PI->MIME->PI (was Re: Comments on Part 1: Encoding declaration) from Rick Jelliffe on 1997-06-07 (w3c-sgml-wg@w3.org from June 1997)

From: Rick Jelliffe <ricko@allette.com.au>
Date: Sun, 8 Jun 1997 04:29:42 +1000
To: <w3c-sgml-wg@w3.org>
Message-Id: <199706071829.EAA08092@jawa.chilli.net.au>

> From: Gavin Nicol <gtn@eps.inso.com>

> I would say to apply the heuristics *if* no outside encoding
> specification is applied, but in cases where it is available (and
> these will become more common), that should override everything.

Yes, Gavin's examples are very compelling, especially his point 
about documents composed of external entities in different charsets 
(CASE 1): a client should prefer external encoding specifications 
to inherited encoding specifications. I don't think my proposal & 
the Japanese one handles that case, which is an important one.

I have previously made the comment that XML generators should be
quick to stick in BOM and encoding PIs, but that transmitters and
clients should err on the side of caution and remove them if there is 
any doubt (or duplication).

The best place for this to occur may well be at the server, to use and
strip the charset pseudo-attribute in the encoding PIs into the charset
parameter of the MIME header (and then reintroduced if the file is saved
to disk at the client end).   PI -> MIME -> PI

The reason for the encoding PI was that XML documents will have a life
before and after transmission: not all of them will be generated on the 
fly.   I think Gavin has provided a good argument why MIME charset 
may be preferable to encoding PI's charset for transmission. 
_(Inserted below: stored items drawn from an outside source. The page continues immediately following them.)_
/-- The present indexes of a table of the active bank, ascending; none in table state NONE (02 R28). -/
def presentIn (nv : Nv) (t : TableName) (c : Core) : List Nat :=
  if c.ts.valid then (nv.active.tables.of t).keys else []

/-- The boundary list of a segment; empty in table state NONE (02 R23, R28). -/
def boundaryList (nv : Nv) (g : Nat) (c : Core) : List (Nat × Nat) :=
  if c.ts.valid then nv.active.tables.boundary g else []

/-- A segment is poisoned when its entry or its segment index record is POISONED (02 R32). -/
def segmentPoisoned (nv : Nv) (g : Nat) (c : Core) : Bool :=
  seen nv .segment g c == .poisoned || indexPoisoned .segmentIndex g c

/-! ### Accessors of the blocks -/

/-- A channel context (04). -/
def channelOf (i : Nat) (c : Core) : Channel := c.wu.channels.atD .reset i

/-- A channel context is written. -/
def setChannel (i : Nat) (ch : Channel) (c : Core) : Core :=
  { c with wu := { c.wu with channels := c.wu.channels.putD .reset i ch } }

/-- A segment's score (05). -/
def scoreOf (g : Nat) (c : Core) : Nat := c.lu.scores.atD 0 g

/-- A segment's score is written. -/
def setScore (g n : Nat) (c : Core) : Core :=
  { c with lu := { c.lu with scores := c.lu.scores.putD 0 g n } }

/-- A zone's window (05). -/
def windowOf (z : Nat) (c : Core) : Window := c.lu.windows.atD .closed z

/-- A zone's window is written. -/
def setWindow (z : Nat) (w : Window) (c : Core) : Core :=
  { c with lu := { c.lu with windows := c.lu.windows.putD .closed z w } }

/-- A valve status entry (08). -/
def valveOf (v : Nat) (c : Core) : ValveStatus := c.ds.valves.atD .reset v

/-- A valve status entry is written. -/
def setValve (v : Nat) (x : ValveStatus) (c : Core) : Core :=
  { c with ds := { c.ds with valves := c.ds.valves.putD .reset v x } }

/-- A motion slot; none where it is IDLE (08). -/
def slotOf (k : Nat) (c : Core) : Option Motion := c.ds.slots.at? k

/-- A motion slot is filled. -/
def setSlot (k : Nat) (m : Motion) (c : Core) : Core :=
  { c with ds := { c.ds with slots := c.ds.slots.put k m } }

/-- A motion slot becomes IDLE, and the Ring Port Unit is told (01 R15). -/
def clearSlot (k : Nat) (c : Core) : Core :=
  { c with ds := { c.ds with slots := c.ds.slots.del k, outbox := c.ds.outbox ++ [.discard k] } }

/-- The motion in flight of a valve, with its slot. -/
def motionOf (v : Nat) (c : Core) : Option (Nat × Motion) := c.ds.slots.find? fun p => p.2.valve == v

/-- Whether a motion of an incident is in flight. -/
def inFlight (n : Nat) (c : Core) : Bool := c.ds.slots.any fun p => p.2.owner == n

/-- Whether a valve is held: either of its holds is set (02). -/
def held (nv : Nv) (v : Nat) (c : Core) : Bool := nv.persistent.has v || c.ts.dynamic.has v

/-- The live incidents, in entry order (06). -/
def live (c : Core) : List Incident := c.ic.table.map Prod.snd

/-- The live incident with a number. -/
def incident? (n : Nat) (c : Core) : Option Incident := (live c).find? fun i => i.number == n

/-- The record of an incident is changed. -/
def changeIncident (n : Nat) (f : Incident → Incident) (c : Core) : Core :=
  { c with ic := { c.ic with table := c.ic.table.map fun p => if p.2.number = n then (p.1, f p.2) else p } }

/-- A segment is covered while it lies in the isolation set of a live incident (05 R82). -/
def covered (g : Nat) (c : Core) : Bool := (live c).any fun i => i.isolation.contains g

/-- Live incidents in ascending raise order. -/
def byOrder (is : List Incident) : List Incident := sortBy (fun a b => a.order < b.order) is

/-- An incident entry that is free, if there is one (06 R100). -/
def freeEntries (c : Core) : List Nat := (List.range Config.incidents).filter fun e => !c.ic.table.has e

end Sys2Proof.Machine
end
The chain of detection should be for servers and when the MIME header 
is incomplete.  

But lets not complicate things. Lets just make the 1.0 draft 
just have the chain of detection for a local file, and leave it up to 
implementers of servers and clients to figure out a policy for
making use of this information w.r.t. http.  XML is a markup 
language, not a high-level networking protocol.


Rick Jelliffe

Received on Saturday, 7 June 1997 14:29:33 UTC